▶ [AIM OF THE TASK]:
Extract from the entries below, exactly as given, only the lines from the line containing "pending or not. -/" to the line containing "(R378, R369) -/", both lines included.

▶ [DATASET CONTENT]:
:::

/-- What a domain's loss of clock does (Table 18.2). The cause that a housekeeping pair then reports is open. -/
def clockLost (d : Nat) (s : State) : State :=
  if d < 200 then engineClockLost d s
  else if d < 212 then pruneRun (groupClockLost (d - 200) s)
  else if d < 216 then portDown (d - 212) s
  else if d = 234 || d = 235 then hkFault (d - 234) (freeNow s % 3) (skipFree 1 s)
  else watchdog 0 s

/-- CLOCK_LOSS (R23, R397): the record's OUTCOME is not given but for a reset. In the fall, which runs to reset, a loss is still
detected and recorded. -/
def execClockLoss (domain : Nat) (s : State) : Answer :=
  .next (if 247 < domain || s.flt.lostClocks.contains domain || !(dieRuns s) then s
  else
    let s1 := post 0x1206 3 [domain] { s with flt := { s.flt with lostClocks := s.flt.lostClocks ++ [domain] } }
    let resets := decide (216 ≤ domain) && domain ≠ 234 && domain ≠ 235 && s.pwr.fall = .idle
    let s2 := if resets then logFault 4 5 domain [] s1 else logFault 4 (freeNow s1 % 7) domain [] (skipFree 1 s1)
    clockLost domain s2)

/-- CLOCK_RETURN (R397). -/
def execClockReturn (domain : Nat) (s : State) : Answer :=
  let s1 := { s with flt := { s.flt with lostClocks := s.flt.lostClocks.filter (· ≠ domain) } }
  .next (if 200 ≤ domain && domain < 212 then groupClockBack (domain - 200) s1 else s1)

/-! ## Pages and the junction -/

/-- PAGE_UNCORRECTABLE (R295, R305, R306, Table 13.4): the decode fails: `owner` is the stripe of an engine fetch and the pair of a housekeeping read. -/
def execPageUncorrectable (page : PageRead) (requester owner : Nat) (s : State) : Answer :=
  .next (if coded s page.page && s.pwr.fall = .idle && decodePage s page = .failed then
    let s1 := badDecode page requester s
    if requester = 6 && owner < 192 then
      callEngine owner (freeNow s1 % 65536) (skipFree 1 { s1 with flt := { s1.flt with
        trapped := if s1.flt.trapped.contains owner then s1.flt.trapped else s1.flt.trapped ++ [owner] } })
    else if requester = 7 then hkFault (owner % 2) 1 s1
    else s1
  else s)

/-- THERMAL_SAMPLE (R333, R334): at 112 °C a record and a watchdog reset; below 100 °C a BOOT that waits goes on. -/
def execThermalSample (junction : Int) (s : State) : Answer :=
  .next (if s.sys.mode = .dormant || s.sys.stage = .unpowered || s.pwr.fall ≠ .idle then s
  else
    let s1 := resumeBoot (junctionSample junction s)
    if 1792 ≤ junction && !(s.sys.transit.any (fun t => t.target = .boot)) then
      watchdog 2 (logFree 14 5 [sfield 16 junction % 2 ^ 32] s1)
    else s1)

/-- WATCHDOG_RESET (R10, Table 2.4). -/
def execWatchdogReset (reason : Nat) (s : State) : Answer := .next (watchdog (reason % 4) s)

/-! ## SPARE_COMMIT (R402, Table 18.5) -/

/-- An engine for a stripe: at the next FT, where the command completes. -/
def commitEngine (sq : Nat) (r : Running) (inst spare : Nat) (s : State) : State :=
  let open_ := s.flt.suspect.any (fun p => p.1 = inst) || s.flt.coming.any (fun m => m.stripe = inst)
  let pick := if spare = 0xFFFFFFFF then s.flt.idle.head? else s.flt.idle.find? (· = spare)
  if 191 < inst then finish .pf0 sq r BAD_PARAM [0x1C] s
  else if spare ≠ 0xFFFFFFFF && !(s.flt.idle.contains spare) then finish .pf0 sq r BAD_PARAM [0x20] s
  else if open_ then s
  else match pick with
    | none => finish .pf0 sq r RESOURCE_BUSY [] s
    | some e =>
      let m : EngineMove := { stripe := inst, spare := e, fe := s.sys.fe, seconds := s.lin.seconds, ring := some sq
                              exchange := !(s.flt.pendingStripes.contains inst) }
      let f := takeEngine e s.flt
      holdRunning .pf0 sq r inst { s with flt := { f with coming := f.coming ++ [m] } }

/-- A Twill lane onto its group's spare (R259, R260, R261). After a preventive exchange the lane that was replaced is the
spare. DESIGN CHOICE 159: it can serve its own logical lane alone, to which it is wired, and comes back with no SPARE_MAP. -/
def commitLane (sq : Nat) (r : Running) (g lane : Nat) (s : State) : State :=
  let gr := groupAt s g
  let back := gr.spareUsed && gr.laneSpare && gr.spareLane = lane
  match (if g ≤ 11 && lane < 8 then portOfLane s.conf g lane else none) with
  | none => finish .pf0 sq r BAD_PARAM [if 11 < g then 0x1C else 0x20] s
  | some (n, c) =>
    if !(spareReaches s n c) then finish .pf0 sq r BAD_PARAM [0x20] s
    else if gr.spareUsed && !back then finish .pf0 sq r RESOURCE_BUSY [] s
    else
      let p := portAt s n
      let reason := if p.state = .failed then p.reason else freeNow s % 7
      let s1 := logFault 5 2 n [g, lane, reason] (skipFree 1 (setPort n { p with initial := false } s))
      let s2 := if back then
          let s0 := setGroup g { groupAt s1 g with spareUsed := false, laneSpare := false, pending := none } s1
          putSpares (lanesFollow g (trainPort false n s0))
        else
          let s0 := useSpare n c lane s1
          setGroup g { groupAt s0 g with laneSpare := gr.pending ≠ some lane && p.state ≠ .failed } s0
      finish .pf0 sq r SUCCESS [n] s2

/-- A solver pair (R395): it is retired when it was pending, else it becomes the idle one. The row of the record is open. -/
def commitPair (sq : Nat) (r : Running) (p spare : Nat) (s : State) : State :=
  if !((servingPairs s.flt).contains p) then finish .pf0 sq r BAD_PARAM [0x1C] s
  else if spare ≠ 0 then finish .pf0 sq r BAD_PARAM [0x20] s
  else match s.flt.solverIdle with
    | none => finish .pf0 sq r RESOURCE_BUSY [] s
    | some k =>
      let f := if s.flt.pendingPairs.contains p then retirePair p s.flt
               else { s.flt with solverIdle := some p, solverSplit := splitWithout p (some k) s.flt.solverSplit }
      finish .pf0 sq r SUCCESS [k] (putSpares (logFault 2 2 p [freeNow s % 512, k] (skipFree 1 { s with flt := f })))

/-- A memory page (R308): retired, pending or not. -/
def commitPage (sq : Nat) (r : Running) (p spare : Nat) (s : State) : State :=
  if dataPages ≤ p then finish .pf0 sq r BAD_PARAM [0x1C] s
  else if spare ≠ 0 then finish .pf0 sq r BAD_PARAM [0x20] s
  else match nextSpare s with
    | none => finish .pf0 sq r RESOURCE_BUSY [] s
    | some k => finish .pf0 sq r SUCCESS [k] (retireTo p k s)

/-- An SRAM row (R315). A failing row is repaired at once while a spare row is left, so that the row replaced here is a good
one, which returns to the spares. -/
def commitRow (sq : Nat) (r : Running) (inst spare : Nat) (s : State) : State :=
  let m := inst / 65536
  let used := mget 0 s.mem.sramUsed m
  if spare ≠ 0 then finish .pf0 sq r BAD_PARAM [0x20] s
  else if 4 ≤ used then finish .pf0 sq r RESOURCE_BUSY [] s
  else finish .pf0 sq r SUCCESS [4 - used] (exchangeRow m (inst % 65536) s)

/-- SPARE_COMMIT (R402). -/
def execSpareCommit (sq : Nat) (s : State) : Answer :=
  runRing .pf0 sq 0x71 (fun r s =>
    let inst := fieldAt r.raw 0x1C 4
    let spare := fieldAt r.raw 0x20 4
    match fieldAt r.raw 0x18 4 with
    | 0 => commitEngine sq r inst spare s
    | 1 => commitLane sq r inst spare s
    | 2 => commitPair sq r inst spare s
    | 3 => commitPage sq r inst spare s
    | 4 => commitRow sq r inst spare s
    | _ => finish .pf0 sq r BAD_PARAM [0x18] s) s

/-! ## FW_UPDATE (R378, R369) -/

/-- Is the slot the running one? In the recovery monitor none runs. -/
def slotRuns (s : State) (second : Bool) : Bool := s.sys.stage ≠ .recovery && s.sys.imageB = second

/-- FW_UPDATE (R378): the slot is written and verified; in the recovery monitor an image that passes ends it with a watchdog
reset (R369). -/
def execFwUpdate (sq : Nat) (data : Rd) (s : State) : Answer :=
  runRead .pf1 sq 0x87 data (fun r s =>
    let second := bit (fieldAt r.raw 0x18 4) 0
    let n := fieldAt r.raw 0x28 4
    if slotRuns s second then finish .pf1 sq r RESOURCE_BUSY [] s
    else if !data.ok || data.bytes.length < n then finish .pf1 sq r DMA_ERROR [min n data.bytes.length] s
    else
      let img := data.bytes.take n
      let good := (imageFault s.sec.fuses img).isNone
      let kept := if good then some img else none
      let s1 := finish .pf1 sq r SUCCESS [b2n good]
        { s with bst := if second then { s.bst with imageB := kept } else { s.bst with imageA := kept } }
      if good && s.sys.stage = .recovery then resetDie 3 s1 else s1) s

:::

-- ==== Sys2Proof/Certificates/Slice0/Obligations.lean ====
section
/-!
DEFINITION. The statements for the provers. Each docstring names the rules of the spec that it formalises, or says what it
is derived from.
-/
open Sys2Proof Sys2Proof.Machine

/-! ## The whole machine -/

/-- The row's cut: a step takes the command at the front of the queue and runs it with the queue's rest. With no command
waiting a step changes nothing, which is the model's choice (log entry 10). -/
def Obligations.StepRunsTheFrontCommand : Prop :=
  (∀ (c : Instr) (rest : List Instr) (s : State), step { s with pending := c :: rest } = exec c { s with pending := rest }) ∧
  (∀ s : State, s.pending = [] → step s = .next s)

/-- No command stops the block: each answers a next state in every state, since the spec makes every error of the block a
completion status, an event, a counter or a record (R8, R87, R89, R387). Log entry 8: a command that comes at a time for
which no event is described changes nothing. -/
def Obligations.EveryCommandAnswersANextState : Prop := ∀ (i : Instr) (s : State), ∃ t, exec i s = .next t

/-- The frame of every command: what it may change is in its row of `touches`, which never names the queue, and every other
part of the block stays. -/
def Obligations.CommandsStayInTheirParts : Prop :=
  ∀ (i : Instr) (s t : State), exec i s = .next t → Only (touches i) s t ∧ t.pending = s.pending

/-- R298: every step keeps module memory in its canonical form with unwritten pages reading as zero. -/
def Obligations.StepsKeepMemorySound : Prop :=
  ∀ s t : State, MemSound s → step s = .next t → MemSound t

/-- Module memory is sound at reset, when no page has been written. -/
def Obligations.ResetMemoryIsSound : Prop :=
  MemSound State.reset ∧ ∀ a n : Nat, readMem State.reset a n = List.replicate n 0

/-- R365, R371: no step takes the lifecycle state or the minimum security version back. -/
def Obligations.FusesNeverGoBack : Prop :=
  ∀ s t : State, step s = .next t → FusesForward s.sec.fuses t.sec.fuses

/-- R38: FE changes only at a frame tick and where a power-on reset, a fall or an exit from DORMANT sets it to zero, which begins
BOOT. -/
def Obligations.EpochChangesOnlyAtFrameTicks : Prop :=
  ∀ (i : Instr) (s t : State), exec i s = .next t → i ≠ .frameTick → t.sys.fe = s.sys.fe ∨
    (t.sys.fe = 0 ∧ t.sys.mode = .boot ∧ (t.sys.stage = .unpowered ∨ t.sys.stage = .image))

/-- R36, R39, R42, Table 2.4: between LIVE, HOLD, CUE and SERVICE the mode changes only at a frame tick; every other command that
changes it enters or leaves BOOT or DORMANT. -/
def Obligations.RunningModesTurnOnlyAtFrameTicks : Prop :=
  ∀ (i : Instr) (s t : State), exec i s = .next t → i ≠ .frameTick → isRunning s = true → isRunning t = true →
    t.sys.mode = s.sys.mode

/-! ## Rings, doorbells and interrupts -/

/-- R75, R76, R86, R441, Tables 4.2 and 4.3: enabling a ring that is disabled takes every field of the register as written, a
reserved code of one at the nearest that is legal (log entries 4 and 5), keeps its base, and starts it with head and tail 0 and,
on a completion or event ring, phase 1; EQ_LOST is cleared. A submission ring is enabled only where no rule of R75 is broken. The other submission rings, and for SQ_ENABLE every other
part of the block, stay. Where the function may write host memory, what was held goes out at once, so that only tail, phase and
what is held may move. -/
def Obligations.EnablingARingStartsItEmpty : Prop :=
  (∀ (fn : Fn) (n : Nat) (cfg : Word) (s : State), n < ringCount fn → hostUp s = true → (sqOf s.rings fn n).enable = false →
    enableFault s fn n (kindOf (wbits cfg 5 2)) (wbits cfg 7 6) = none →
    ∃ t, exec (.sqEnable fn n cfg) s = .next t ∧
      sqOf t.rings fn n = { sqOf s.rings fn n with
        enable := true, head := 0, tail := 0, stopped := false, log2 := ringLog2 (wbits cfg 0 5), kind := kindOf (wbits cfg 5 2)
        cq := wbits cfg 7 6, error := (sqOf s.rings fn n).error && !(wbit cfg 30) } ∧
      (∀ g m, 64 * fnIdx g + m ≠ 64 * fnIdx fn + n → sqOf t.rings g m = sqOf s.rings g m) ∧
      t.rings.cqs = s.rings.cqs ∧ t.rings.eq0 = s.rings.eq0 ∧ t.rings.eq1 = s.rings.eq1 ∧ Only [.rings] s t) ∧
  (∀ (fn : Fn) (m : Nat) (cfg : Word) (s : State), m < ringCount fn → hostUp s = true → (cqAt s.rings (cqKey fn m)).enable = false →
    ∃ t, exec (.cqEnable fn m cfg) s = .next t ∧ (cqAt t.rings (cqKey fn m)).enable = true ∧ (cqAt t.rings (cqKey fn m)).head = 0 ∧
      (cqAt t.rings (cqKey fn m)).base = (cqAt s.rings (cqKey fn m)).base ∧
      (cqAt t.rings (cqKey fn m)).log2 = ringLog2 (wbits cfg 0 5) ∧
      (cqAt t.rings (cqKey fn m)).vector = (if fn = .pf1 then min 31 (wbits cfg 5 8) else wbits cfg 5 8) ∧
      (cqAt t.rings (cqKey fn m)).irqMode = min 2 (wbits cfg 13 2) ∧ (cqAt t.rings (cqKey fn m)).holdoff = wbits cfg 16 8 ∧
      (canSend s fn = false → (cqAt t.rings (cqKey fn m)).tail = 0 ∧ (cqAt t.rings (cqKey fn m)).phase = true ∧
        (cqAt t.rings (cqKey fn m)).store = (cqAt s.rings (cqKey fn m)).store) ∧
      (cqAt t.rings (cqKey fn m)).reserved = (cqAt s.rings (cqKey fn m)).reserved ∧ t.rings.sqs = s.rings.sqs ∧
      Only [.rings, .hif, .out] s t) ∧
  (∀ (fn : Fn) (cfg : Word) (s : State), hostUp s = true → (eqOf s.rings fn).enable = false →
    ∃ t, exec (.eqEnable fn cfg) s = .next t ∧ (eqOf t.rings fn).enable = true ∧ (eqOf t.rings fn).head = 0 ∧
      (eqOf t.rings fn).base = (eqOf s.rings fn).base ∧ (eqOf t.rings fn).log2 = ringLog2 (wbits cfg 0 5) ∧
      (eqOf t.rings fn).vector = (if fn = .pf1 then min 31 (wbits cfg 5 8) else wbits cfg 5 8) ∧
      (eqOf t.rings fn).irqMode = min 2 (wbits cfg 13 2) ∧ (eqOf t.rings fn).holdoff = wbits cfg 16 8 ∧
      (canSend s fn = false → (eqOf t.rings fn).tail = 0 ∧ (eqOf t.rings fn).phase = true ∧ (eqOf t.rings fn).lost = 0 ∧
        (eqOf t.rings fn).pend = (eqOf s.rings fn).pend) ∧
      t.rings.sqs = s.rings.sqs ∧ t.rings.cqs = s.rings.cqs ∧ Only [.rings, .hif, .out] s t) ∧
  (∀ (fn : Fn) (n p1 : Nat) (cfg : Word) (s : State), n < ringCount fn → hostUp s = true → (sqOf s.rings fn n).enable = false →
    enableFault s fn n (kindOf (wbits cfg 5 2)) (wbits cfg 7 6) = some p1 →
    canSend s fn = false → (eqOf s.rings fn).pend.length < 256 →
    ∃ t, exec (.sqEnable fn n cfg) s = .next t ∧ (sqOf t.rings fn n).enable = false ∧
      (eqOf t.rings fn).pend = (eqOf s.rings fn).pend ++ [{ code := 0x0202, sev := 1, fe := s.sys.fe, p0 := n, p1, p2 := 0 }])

:::

▶ [EXERCISE RESPONSE]:
/-- A memory page (R308): retired, pending or not. -/
def commitPage (sq : Nat) (r : Running) (p spare : Nat) (s : State) : State :=
  if dataPages ≤ p then finish .pf0 sq r BAD_PARAM [0x1C] s
  else if spare ≠ 0 then finish .pf0 sq r BAD_PARAM [0x20] s
  else match nextSpare s with
    | none => finish .pf0 sq r RESOURCE_BUSY [] s
    | some k => finish .pf0 sq r SUCCESS [k] (retireTo p k s)

/-- An SRAM row (R315). A failing row is repaired at once while a spare row is left, so that the row replaced here is a good
one, which returns to the spares. -/
def commitRow (sq : Nat) (r : Running) (inst spare : Nat) (s : State) : State :=
  let m := inst / 65536
  let used := mget 0 s.mem.sramUsed m
  if spare ≠ 0 then finish .pf0 sq r BAD_PARAM [0x20] s
  else if 4 ≤ used then finish .pf0 sq r RESOURCE_BUSY [] s
  else finish .pf0 sq r SUCCESS [4 - used] (exchangeRow m (inst % 65536) s)

/-- SPARE_COMMIT (R402). -/
def execSpareCommit (sq : Nat) (s : State) : Answer :=
  runRing .pf0 sq 0x71 (fun r s =>
    let inst := fieldAt r.raw 0x1C 4
    let spare := fieldAt r.raw 0x20 4
    match fieldAt r.raw 0x18 4 with
    | 0 => commitEngine sq r inst spare s
    | 1 => commitLane sq r inst spare s
    | 2 => commitPair sq r inst spare s
    | 3 => commitPage sq r inst spare s
    | 4 => commitRow sq r inst spare s
    | _ => finish .pf0 sq r BAD_PARAM [0x18] s) s

/-! ## FW_UPDATE (R378, R369) -/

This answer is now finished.